Work to complete:
Reproduce exactly, and only, the lines below from the one containing "theorem test_decode_faData : decode" through the one containing "theorem test_decode_faNak : decode".

Available data:
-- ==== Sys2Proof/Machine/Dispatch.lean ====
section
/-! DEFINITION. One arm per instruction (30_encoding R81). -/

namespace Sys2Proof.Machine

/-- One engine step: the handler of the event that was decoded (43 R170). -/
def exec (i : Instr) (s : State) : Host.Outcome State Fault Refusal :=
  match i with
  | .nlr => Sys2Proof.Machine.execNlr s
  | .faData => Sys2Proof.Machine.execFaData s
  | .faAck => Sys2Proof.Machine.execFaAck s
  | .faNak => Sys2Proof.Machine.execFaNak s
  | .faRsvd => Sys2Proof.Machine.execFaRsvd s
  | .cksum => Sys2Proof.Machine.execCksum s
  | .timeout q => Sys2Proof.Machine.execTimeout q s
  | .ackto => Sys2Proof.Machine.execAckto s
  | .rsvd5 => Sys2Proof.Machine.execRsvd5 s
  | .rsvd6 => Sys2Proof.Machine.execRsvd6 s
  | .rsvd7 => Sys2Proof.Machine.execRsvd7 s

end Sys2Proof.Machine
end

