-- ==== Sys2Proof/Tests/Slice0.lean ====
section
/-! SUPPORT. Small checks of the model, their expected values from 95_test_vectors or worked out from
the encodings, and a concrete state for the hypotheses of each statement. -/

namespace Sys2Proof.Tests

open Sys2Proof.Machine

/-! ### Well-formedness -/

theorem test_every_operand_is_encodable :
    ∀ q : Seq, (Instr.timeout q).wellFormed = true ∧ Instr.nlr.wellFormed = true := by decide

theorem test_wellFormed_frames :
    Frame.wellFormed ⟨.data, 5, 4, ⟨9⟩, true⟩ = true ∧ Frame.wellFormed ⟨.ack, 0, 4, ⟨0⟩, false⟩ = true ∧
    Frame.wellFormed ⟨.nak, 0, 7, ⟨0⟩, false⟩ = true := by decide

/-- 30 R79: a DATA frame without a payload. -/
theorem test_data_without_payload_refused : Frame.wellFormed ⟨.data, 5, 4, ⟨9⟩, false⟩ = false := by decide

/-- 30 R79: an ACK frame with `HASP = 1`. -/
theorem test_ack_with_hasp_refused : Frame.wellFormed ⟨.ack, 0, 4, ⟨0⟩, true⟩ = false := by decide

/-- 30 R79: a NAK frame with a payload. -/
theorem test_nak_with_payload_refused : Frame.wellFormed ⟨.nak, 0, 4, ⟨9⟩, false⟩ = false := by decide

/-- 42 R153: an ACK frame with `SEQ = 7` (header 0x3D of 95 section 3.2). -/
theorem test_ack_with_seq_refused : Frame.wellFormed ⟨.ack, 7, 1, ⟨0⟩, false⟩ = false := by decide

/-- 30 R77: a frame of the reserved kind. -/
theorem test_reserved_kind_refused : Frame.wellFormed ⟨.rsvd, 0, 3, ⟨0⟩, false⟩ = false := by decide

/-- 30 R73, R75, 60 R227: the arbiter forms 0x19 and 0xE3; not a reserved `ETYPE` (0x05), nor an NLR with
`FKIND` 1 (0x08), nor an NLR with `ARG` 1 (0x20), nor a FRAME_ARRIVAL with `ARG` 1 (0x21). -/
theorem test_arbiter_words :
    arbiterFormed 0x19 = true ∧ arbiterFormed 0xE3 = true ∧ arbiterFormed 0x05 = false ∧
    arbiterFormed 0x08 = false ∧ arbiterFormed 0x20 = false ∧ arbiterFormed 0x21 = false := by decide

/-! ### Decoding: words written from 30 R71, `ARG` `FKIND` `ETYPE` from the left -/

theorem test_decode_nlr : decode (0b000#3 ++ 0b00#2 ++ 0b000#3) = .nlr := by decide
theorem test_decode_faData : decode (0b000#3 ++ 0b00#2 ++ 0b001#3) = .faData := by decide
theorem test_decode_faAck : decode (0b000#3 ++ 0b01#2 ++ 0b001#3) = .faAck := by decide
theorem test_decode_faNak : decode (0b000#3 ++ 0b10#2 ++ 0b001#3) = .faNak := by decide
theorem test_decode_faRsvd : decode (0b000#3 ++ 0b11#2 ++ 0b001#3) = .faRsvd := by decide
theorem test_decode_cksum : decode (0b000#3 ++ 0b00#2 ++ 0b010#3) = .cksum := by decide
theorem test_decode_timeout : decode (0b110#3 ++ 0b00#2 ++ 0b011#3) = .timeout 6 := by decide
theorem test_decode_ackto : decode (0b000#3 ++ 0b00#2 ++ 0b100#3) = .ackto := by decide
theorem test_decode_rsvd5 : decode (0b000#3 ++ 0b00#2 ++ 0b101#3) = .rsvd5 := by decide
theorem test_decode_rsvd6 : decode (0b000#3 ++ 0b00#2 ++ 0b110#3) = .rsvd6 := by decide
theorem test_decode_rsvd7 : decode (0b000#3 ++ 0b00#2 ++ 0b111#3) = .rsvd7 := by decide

Response to the exercise:
theorem test_decode_faData : decode (0b000#3 ++ 0b00#2 ++ 0b001#3) = .faData := by decide
theorem test_decode_faAck : decode (0b000#3 ++ 0b01#2 ++ 0b001#3) = .faAck := by decide
theorem test_decode_faNak : decode (0b000#3 ++ 0b10#2 ++ 0b001#3) = .faNak := by decide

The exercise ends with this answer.